[[ Entries shown, beginning ]]

-- ==== Sys2Proof/Machine/Fabric.lean ====
section
/-! DEFINITION. Fabric.lean: the event fabric (chapter 11): channel feeds, register stages, loop guards, logic cells, consumer
inputs, coincidence, event counters, and the commands of the fabric's rows. -/

namespace Sys2Proof.Machine

/-! ## Configuration -/

/-- CH_ATTRc and CH_GUARDc of the active set (section 3). -/
def State.chAttr (s : State) (c : Nat) : Word := s.act 3 (8 * c)
def State.chGuard (s : State) (c : Nat) : Nat := if c < 16 then 0 else bits (s.act 3 (8 * c + 4)) 0 16

/-- The cell that feeds channel c, where one does (R301, R302). -/
def State.chCell (s : State) (c : Nat) : Option Nat :=
  let a := s.chAttr c
  if decide (16 ≤ c) && bit a 10 then some (bits a 11 7) else none

/-- Source src is enabled onto channel c in the producer matrix of a set. -/
def matrixBit (set : Sparse Word) (src c : Nat) : Bool :=
  bit (sget 0 set (0x10000 + 0x20 * src + 4 * (c / 32))) (c % 32)

/-- The sources marked reserved (Table 16, Table 17): enabling one has no effect (R39). -/
def reservedSource (src : Nat) : Bool := (decide (950 ≤ src) && decide (src < 960)) || src == 991

/-- The sources enabled onto channel c, ascending. -/
def enabledSources (set : Sparse Word) (c : Nat) : List Nat :=
  ((set.filter (fun e => decide (e.1 / 0x10000 = 1) && decide (e.1 % 0x20 / 4 = c / 32) && bit e.2 (c % 32))).map
    (fun e => e.1 % 0x10000 / 0x20)).filter (fun src => !reservedSource src)

/-- The sources that act on channel c: at most the 32 lowest on a weir channel (R302). -/
def State.producers (s : State) (c : Nat) : List Nat :=
  if c < 16 then (enabledSources s.active c).take 32 else enabledSources s.active c

/-- The selected channel of consumer m, none when the input is inactive (R303, R311). -/
def State.consel (s : State) (m : Nat) : Option Nat :=
  let w := bits (s.act 2 (4 * (m / 2))) (16 * (m % 2)) 16
  if w.testBit 15 && decide (16 ≤ w % 256) && decide (m < 632) then some (w % 256) else none

/-- Channels that some matrix word of the active set names, or that a cell feeds. -/
def State.chMatrixFeed (s : State) (c : Nat) : List Nat := s.fab.feed.filter (fun src => (s.producers c).contains src)

/-! ## Logic cells (R304 to R308) -/

/-- What a cell shows in a cycle. -/
structure CellVal where
  f : Bool
  q : Bool
  y : Bool
  out : Bool
  deriving DecidableEq, Repr

def cellZero : CellState := ⟨false, 0, false, false⟩

/-- The state of a cell. -/
def State.cell (s : State) (n : Nat) : CellState := sget cellZero s.fab.cells n

/-- CELLn_IN and CELLn_FN. -/
def State.cellIn (s : State) (n : Nat) : Word := s.act 4 (16 * n)
def State.cellFn (s : State) (n : Nat) : Word := s.act 4 (16 * n + 4)

/-- Cells that the active set configures or that hold state. -/
def State.usedCells (s : State) : List Nat :=
  (List.range 128).filter (fun n =>
    s.active.any (fun e => e.1 / 16 == 0x40000 / 16 + n) || s.fab.cells.any (fun e => e.1 == n) || s.fab.ended.any (fun e => e.1 == n))

/-- LUT depths by rounds: after as many rounds as there are cells every depth is final (R308). -/
def depthRound (s : State) (d : Sparse Nat) (used : List Nat) : Sparse Nat :=
  used.map (fun n =>
    let ins := (List.range 4).map (fun i => bits (s.cellIn n) (8 * i) 8)
    let ds := ins.map (fun c => match s.chCell c with
      | some m => if bits (s.cellFn m) 16 2 = 1 ∨ bits (s.cellFn m) 16 2 = 2 then 0
                  else if sget 1 d m = 8 then 0 else sget 1 d m
      | none => 0)
    (n, 1 + ds.foldl max 0))

def depthRounds (s : State) (used : List Nat) : Nat → Sparse Nat → Sparse Nat
  | 0, d => d
  | k + 1, d => depthRounds s used k (depthRound s d used)

/-- CELLn_STAT.DEPTH of every used cell. -/
def State.cellDepths (s : State) : Sparse Nat :=
  let used := s.usedCells
  depthRounds s used used.length []

/-- The value of input channel c for a cell in this cycle, given what the cells show so far. -/
def cellInput (s : State) (depths : Sparse Nat) (vals : Sparse CellVal) (c : Nat) : Bool :=
  let direct := !(s.chMatrixFeed c).isEmpty || s.fab.fired.any (fun x => x.val == c)
  match s.chCell c with
  | some m =>
    let ff := bits (s.cellFn m) 16 2
    if ff = 0 ∧ sget 1 depths m = 8 then s.fab.stage.getLsbD c
    else (sget ⟨false, false, false, false⟩ vals m).out || s.fab.fired.any (fun x => x.val == c)
  | none => direct

/-- Whether the filter passes q, with its count before this cycle (R306). -/
def filterY (fn : Word) (k : Nat) (q : Bool) : Bool :=
  let n := max 1 (bits fn 24 8)
  match bits fn 18 2 with
  | 1 => q && decide (n ≤ k + 1)
  | 2 => q || decide (0 < k)
  | _ => q

/-- The filter's count after a cycle in which q held: the run of ones, or the cycles of the stretch left. -/
def filterK (fn : Word) (k : Nat) (q : Bool) : Nat :=
  let n := max 1 (bits fn 24 8)
  match bits fn 18 2 with
  | 1 => if q then min 255 (k + 1) else 0
  | 2 => if q then n - 1 else k - 1
  | _ => 0

/-- What cell n shows in this cycle from its inputs; one that has been moved on already keeps what it has shown. -/
def cellEval (s : State) (x : List Bool) (n : Nat) : CellVal :=
  match sfind s.fab.ended n with
  | some v => ⟨v.1, v.2.1, v.2.2.1, v.2.2.2⟩
  | none =>
  let fn := s.cellFn n
  let st := s.cell n
  let i := (x.zipIdx.foldl (fun a p => a + b2n p.1 * 2 ^ p.2) 0)
  let f := (bits fn 0 16).testBit i
  let ff := bits fn 16 2
  let q := if ff = 1 ∨ ff = 2 then st.q else f
  let y := filterY fn st.k q
  ⟨f, q, y, if bit fn 20 then y && !st.y else y⟩

def cellRound (s : State) (depths : Sparse Nat) (used : List Nat) (vals : Sparse CellVal) : Sparse CellVal :=
  used.map (fun n =>
    (n, cellEval s ((List.range 4).map (fun i => cellInput s depths vals (bits (s.cellIn n) (8 * i) 8))) n))

def cellRounds (s : State) (depths : Sparse Nat) (used : List Nat) : Nat → Sparse CellVal → Sparse CellVal
  | 0, v => v
  | k + 1, v => cellRounds s depths used k (cellRound s depths used v)

/-- What every used cell shows in this cycle: chains of at most 8 cells settle within it (R308). -/
def State.cellVals (s : State) : Sparse CellVal :=
  let used := s.usedCells
  if used.isEmpty then [] else cellRounds s s.cellDepths used 10 []

/-- The state of cell n after a cycle in which it showed v: its flip-flop, filter and output move on (R305 to R307). -/
def State.cellMoved (s : State) (n : Nat) (v : CellVal) : State :=
  let fn := s.cellFn n
  let st := s.cell n
  let ff := bits fn 16 2
  let q' := if ff = 1 then v.f else if ff = 2 then (st.q ^^ v.f) else false
  { s with fab := { s.fab with cells := sput cellZero s.fab.cells n ⟨q', filterK fn st.k v.q, v.y, v.out⟩ } }

/-- Cell n at the end of a cycle in which it showed v: it moves on, and its source activates when the output rose (R307). -/
def State.cellAdvance (s : State) (n : Nat) (v : CellVal) : State :=
  if v.out && !(s.cell n).out then (s.cellMoved n v).fire (544 + n) else s.cellMoved n v

/-- CELL_OUTPUT_CHANGE (R307): cell n moves on, once in a cycle; its source activates at the next edge when the output rose, and its
channels go on to see what it shows in this cycle. -/
def execCellOutputChange (n : Fin 128) (s : State) : Host.Outcome State Fault Refusal :=
  .next (if (sfind s.fab.ended n.val).isSome then s
    else
      let v := sget ⟨false, false, false, false⟩ s.cellVals n
      let t := s.cellMoved n v
      let u := { t with fab := { t.fab with ended := sinsert n.val (v.f, v.q, v.y, v.out) t.fab.ended } }
      if v.out && !(s.cell n).out then u.fireCore (544 + n) else u)

/-- How many activations meet in the feed of channel c: sources or cell output, and software fires. -/
def State.feedCount (s : State) (vals : Sparse CellVal) (c : Nat) : Nat :=
  let direct := match s.chCell c with
    | some m => b2n (sget ⟨false, false, false, false⟩ vals m).out
    | none => (s.chMatrixFeed c).length
  direct + b2n (s.fab.fired.any (fun x => x.val == c))

/-- Channels whose feed may hold something: those that a fed source is enabled onto, those fired, those fed by a cell. -/
def State.fedChannels (s : State) : List (Fin 256) :=
  if s.fab.feed.isEmpty && s.fab.fired.isEmpty && !s.active.any (fun e => e.1 / 0x10000 == 3) then []
  else (List.finRange 256).filter (fun c =>
    (s.chCell c).isSome || s.fab.fired.contains c ||
    s.fab.feed.any (fun src => matrixBit s.active src c))

/-- Channel c is muted. -/
def State.muted (s : State) (c : Nat) : Bool := s.bitOf (rChMuted 0) c

/-- The capture of channel c with a feed of n activations (R318, R319): the register stage, its count, its guard, the
coincidence records. -/
def State.capture (s : State) (c : Fin 256) (n : Nat) : State :=
  if n = 0 ∨ s.muted c then s
  else
    let cnt := s.fld (rChCnt c) 0 16
    let g := s.chGuard c
    if g ≠ 0 ∧ g < cnt + 1 then
      ((s.putBit (rChMuted 0) c true).hwFlag rFabStat 0).setFld rFabStat 8 8 c
    else
      let fired := s.fab.fired.contains c
      let s1 := s.count (rChCnt c) 0 16 1
      let s2 := if n ≥ 2 then s1.hwFlag (rChCoinc (c / 32)) (c % 32) else s1
      { s2 with fab := { s2.fab with
          stage := s2.fab.stage ||| BitVec.ofNat 256 (2 ^ c.val)
          merged := if decide (n ≥ 2) && fired then s2.fab.merged ||| BitVec.ofNat 256 (2 ^ c.val) else s2.fab.merged } }

/-- The fabric's part of a tb edge: every register stage captures the feed of the cycle that ends, every cell moves on but those
that a swap at this edge has cleared, which start with the new cycle (R305, R306), and the feeds of the new cycle start empty. -/
def State.fabricEdge (s : State) (fresh : List Nat) : State :=
  let vals := s.cellVals.filter (fun p => !fresh.contains p.1)
  let caps : List (Fin 256 × Nat) := (s.fedChannels).map (fun c => (c, s.feedCount vals c.val))
  let s1 := { s with fab := { s.fab with stage := 0, merged := 0 } }
  let s2 := caps.foldl (fun t p => t.capture p.1 p.2) s1
  let s3 := { s2 with fab := { s2.fab with feed := [], fired := [], ended := [] } }
  (vals.filter (fun p => (sfind s.fab.ended p.1).isNone)).foldl (fun t p => t.cellAdvance p.1 p.2) s3

/-- The cells whose entry differs between the active sets of two states, which a swap from one to the other clears (Table 20). -/
def State.cellsCleared (s t : State) : List Nat :=
  (List.range 128).filter (fun n => (List.range 4).any (fun i => s.act 4 (16 * n + 4 * i) != t.act 4 (16 * n + 4 * i)))

/-- The consumer inputs active at the edge after the current cycle: those whose channel's stage holds an activation. -/
def State.activeConsumers (s : State) : List Nat :=
  if s.fab.stage = 0 then [] else
    (s.active.filter (fun e => e.1 / 0x10000 == 2)).flatMap (fun e =>
      let m := e.1 % 0x10000 / 2
      [m, m + 1].filter (fun i => match s.consel i with
        | some c => s.fab.stage.getLsbD c
        | none => false))

/-- Consumer m acts on an input that merged, `merged` being the captures of the cycle before (R313). -/
def State.noteMerged (s : State) (merged : BitVec 256) (m : Nat) : State :=
  match s.consel m with
  | some c => if merged.getLsbD c then s.hwFlag (rConsCoinc (m / 32)) (m % 32) else s
  | none => s

/-! ## Ownership of channels (R315 to R317) -/

/-- The writer is the owner of channel c itself, in OWORLD; a DMA channel that acts for the owner is another master (R315, R317). -/
def State.chOwner (s : State) (x : Ctx) (c : Nat) : Bool :=
  let a := s.chAttr c
  decide (x.id < 37) && decide (x.owner = bits a 0 6) && (x.world == bit a 6)

/-- The writer may fire or rearm channel c: its owner, in OWORLD, at OLEVEL or above, while SWFIRE is 1. -/
def State.mayFire (s : State) (x : Ctx) (c : Nat) : Bool :=
  let a := s.chAttr c
  bit a 9 && s.chOwner x c && (!bit a 7 || x.level)

/-- CH_FIRE (R315): an activation in the channel's feed in the current cycle. -/
def State.fireChannel (s : State) (x : Ctx) (c : Fin 256) : Except BusCause State :=
  if s.mayFire x c then
    .ok { s with fab := { s.fab with fired := if s.fab.fired.contains c then s.fab.fired else s.fab.fired ++ [c] } }
  else .error .denied

/-- CH_REARM (R320): the count clears and captures resume. -/
def State.rearmChannel (s : State) (x : Ctx) (c : Fin 256) : Except BusCause State :=
  if s.mayFire x c || (x.free && !x.debug && bit (s.chAttr c) 9) then
    .ok ((s.putBit (rChMuted 0) c false).setFld (rChCnt c) 0 16 0)
  else .error .denied

/-- A reader sees the true state of channel c (R316, R317). -/
def State.chVisible (s : State) (x : Ctx) (c : Nat) : Bool :=
  let a := s.chAttr c
  x.debug || (bit a 9 && (x.free || x.world == bit a 8))

/-- A writer may clear CH_COINC bit c (R317). -/
def State.coincMayClear (s : State) (x : Ctx) (c : Nat) : Bool :=
  let a := s.chAttr c
  x.debug || (bit a 9 && (x.free || (s.chOwner x c && (x.world == bit a 8))))

/-! ## Event counters (R321) -/

/-- Event counter n at an edge where its inputs act. -/
def State.evcntEdge (s : State) (n : Nat) (cnt clr : Bool) : State :=
  let v := s.fld (rEvcntVal n) 0 32
  if clr then s.setFld (rEvcntVal n) 0 32 (b2n cnt)
  else if cnt then s.setFld (rEvcntVal n) 0 32 (min 0xFFFFFFFF (v + 1)) else s

/-- Every activation count cleared (R318). -/
def State.clearChCounts (s : State) : State := { s with regs := sclear s.regs (rChCnt 0) (4 * 256) }

/-- Counts of the channels that captured at a tick edge take 1 (R318). -/
def State.tickChCounts (s : State) : State :=
  (s.regs.filter (fun e => decide (rChCnt 0 ≤ e.1) && decide (e.1 < rChCnt 256))).foldl
    (fun t e => t.setFld e.1 0 16 (b2n (s.fab.stage.getLsbD ((e.1 - rChCnt 0) / 4) && !s.muted ((e.1 - rChCnt 0) / 4)))) s

end Sys2Proof.Machine
end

[[ Entries shown, end ]]

_Exercise aim_
Your reply is to repeat, unchanged, the lines above running from the one with "final (R308). -/" up to and including the one with "let ins := (List.range".

_Expected answer_
/-- LUT depths by rounds: after as many rounds as there are cells every depth is final (R308). -/
def depthRound (s : State) (d : Sparse Nat) (used : List Nat) : Sparse Nat :=
  used.map (fun n =>
    let ins := (List.range 4).map (fun i => bits (s.cellIn n) (8 * i) 8)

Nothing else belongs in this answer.